Я понял намек Софьи Димитриевны.

♦♦♦

Почти нет русских парижан, которые бы не слышали краем уха о существовании некоего братства с гностическим учением, о котором никто не знает подробностей. О принадлежности к нему писателей, иерархов, профессоров глухо перешептываются, ничего не решаясь утверждать. О целях и задачах, о путях к их осуществлению молчат вообще.

В начале моего пребывания в Париже мне случилось говорить с литератором, чье имя сплетни ассоциируют с «братством». Беседа постепенно перешла на религиозные вопросы.

— Вы верите в Бога, Рафаил Богданович? — спросил я случайно.

— Как вам сказать… Я верю в великого архитектора вселенной…

Я схватил его испытующий взгляд.

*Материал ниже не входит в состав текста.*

theorem ringAfterSweep_length (s : State) (i : Fin 4) (h : s.sumps[i].ring.length ≤ 16) : (s.ringAfterSweep i).length ≤ 16 := by
  unfold State.ringAfterSweep push16
  repeat' split
  all_goals first | exact h | (simp only [List.length_append, List.length_tail, List.length_cons, List.length_nil]; omega)

theorem modEntry (ho : K.orders = true) (h : Moves K r₀ s) (p : Port) (n : Nat) (g : Entry → Entry)
    (hg : ∀ x, (g x).ident = x.ident ∧ (g x).settle = x.settle) : Moves K r₀ (s.modEntry p n g) := by
  refine .mapQueue ho h p _ fun x => ?_
  split
  · exact hg x
  · exact ⟨rfl, rfl⟩

theorem markQueue (ho : K.orders = true) (h : Moves K r₀ s) (p : Port) (w : List Nat) : Moves K r₀ (s.markQueue p w) := by
  refine .mapQueue ho h p _ fun x => ?_
  split <;> exact ⟨rfl, rfl⟩

theorem modBarrier (hb : K.barriers = true) (h : Moves K r₀ s) (b : Fin 6) (f : Barrier → Barrier)
    (w : ∀ r, (f r).locked = r.locked ∨ K.locks = true) : Moves K r₀ (s.modBarrier b f) := .barrier hb h b _ (w _)

theorem changeFeed' (hf : K.feeds = true) (h : Moves K r₀ s) (f : Fin 12) (v : Feed) : Moves K r₀ (s.setFeed f v) := .feed hf h f v


/-! ### Shared operations -/

theorem emitIf (h : Moves K r₀ s) (c : Bool) (n : Notice) : Moves K r₀ (s.emitIf c n) := by
  unfold State.emitIf; try extract_lets
  repeat' split
  all_goals (repeat' first | with_reducible assumption | with_reducible refine Moves.ite (fun _ => ?_) (fun _ => ?_) | with_reducible refine Moves.emit  ?_ _ | split)

theorem partnerOff (hd : K.drivers = true) (h : Moves K r₀ s) (d : Fin 44) : Moves K r₀ (s.partnerOff d) := by
  unfold State.partnerOff; try extract_lets
  repeat' split
  all_goals (repeat' first | with_reducible assumption | with_reducible refine Moves.ite (fun _ => ?_) (fun _ => ?_) | with_reducible refine Moves.driverOff hd ?_ _ | split)

theorem raise (h : Moves K r₀ s) (k : EventKind) (src : Nat) : Moves K r₀ (s.raise k src) := by
  unfold State.raise; try extract_lets
  repeat' split
  all_goals (repeat' first | with_reducible assumption | with_reducible refine Moves.ite (fun _ => ?_) (fun _ => ?_) | with_reducible refine Moves.latchOn  ?_ _ _ _ | split)

theorem report (h : Moves K r₀ s) (kind : FaultKind) (unit : Target) (sump : Fin 4) (detail : FaultDetail) : Moves K r₀ (s.report kind unit sump detail) := by
  unfold State.report; try extract_lets
  repeat' split
  all_goals (repeat' first | with_reducible assumption | with_reducible refine Moves.ite (fun _ => ?_) (fun _ => ?_) | with_reducible refine Moves.emit  ?_ _ | split)

/-! ### Water Picture Unit -/

theorem takeItems (hf : K.feeds = true) (h : Moves K r₀ s) (f : Fin 12) : Moves K r₀ (s.takeItems f) := .feed hf h f _

theorem takeFeedItems (hf : K.feeds = true) (h : Moves K r₀ s) (i : Fin 4) : Moves K r₀ (s.takeFeedItems i) :=
  h.each fun _ f ht => .ite (fun _ => ht.takeItems hf f) fun _ => ht

theorem sweepSump (hf : K.feeds = true) (hs : K.sumps = true) (h : Moves K r₀ s) (i : Fin 4) : Moves K r₀ (s.sweepSump i) := by
  unfold State.sweepSump; try extract_lets
  repeat' split
  all_goals (repeat' first | with_reducible assumption | with_reducible refine Moves.ite (fun _ => ?_) (fun _ => ?_) | exact Or.inl rfl | exact Or.inr fun _ => Nat.zero_le _ | exact Or.inr (ringAfterSweep_length _ _) | with_reducible refine Moves.sump hs ?_ _ _ ?_ | with_reducible refine Moves.takeFeedItems hf ?_ _ | with_reducible refine Moves.raise  ?_ _ _ | with_reducible refine Moves.emit  ?_ _ | split)

theorem emptySump (hs : K.sumps = true) (h : Moves K r₀ s) (i : Fin 4) : Moves K r₀ (s.emptySump i) := by
  unfold State.emptySump; try extract_lets
  repeat' split
  all_goals (repeat' first | with_reducible assumption | with_reducible refine Moves.ite (fun _ => ?_) (fun _ => ?_) | exact Or.inl rfl | exact Or.inr fun _ => Nat.zero_le _ | exact Or.inr (ringAfterSweep_length _ _) | with_reducible refine Moves.sump hs ?_ _ _ ?_ | split)

/-! ### Pump Controller -/

theorem tellSar (h : Moves K r₀ s) (m : Fin 8) (was : Bool) (old : DemandSet) : Moves K r₀ (s.tellSar m was old) := by
  unfold State.tellSar; try extract_lets
  repeat' split
  all_goals (repeat' first | with_reducible assumption | with_reducible refine Moves.ite (fun _ => ?_) (fun _ => ?_) | with_reducible refine Moves.emitIf  ?_ _ _ | with_reducible refine Moves.emit  ?_ _ | split)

Это был пароль; мне осторожно предлагался вопрос, соприкасался ли я в России с неким обществом, с неким учением… о его существовании там я знал, но никогда в него не входил и был принужден промолчать.

♦♦♦

Размышляя об всем этом, я не заметил, как добрался до метро Аббесс. Парижане из числа моих читателей вспомнят бесконечный спуск, начинающийся от входа и ведущий к платформе, где проходят поезда. Хотя станция снабжена лифтами, должен признаться, что я никогда не могу, если судьба забрасывает меня в эти места, противостоять искушению подняться или спуститься пешком. Странное очарование живет для меня в бессчетных ступенях винтовой лестницы, в ее медлительных поворотах, в Холодном сером камне, тускло озаренных мерцающей в вышине лампочкой. Словно я переношусь в заколдованный замок, в одно из тех подземелий средневековья, о которых мы в молодости жадно читали в исторических романах.

Этот ход, ведущий, можно подумать, куда-то к центру земли, обычно бывает совершенно пуст; порой нарушат его молчание быстрые каблучки легконогой девушки или шумный бег какого-нибудь подростка, не находящего, куда истратить избыток энергии, а затем снова надолго водворяется тишина; и если изредка мне случается встретить здесь одинокого путника, я гляжу на него с невольной симпатией, угадывая в нем такого же романтического мечтателя, как я.

С таким именно чувством взглянул я на молодого человека, сидевшего на каменной скамейке в нише стены, на площадке, расположенной приблизительно в половине лестницы. Его голова склонялась на грудь, сложенные руки лежали на коленях; он, казалось, заснул или был погружен в глубокую задумчивость. Мой взгляд, скользнув по высокому чистому лбу мыслителя, на который падала темнокаштановая прядь волос, по тонким аристократическим чертам с прямым носом и узкими губами, подметил необычную бледность лица… и за этим последовала мысль, что он сидит как-то очень неподвижно и тихо. Я подошел на шаг ближе, и увидел, что весь левый борт его синего пиджака был покрыт запекшейся кровью, красные капли которой успели застыть на полу у его ног.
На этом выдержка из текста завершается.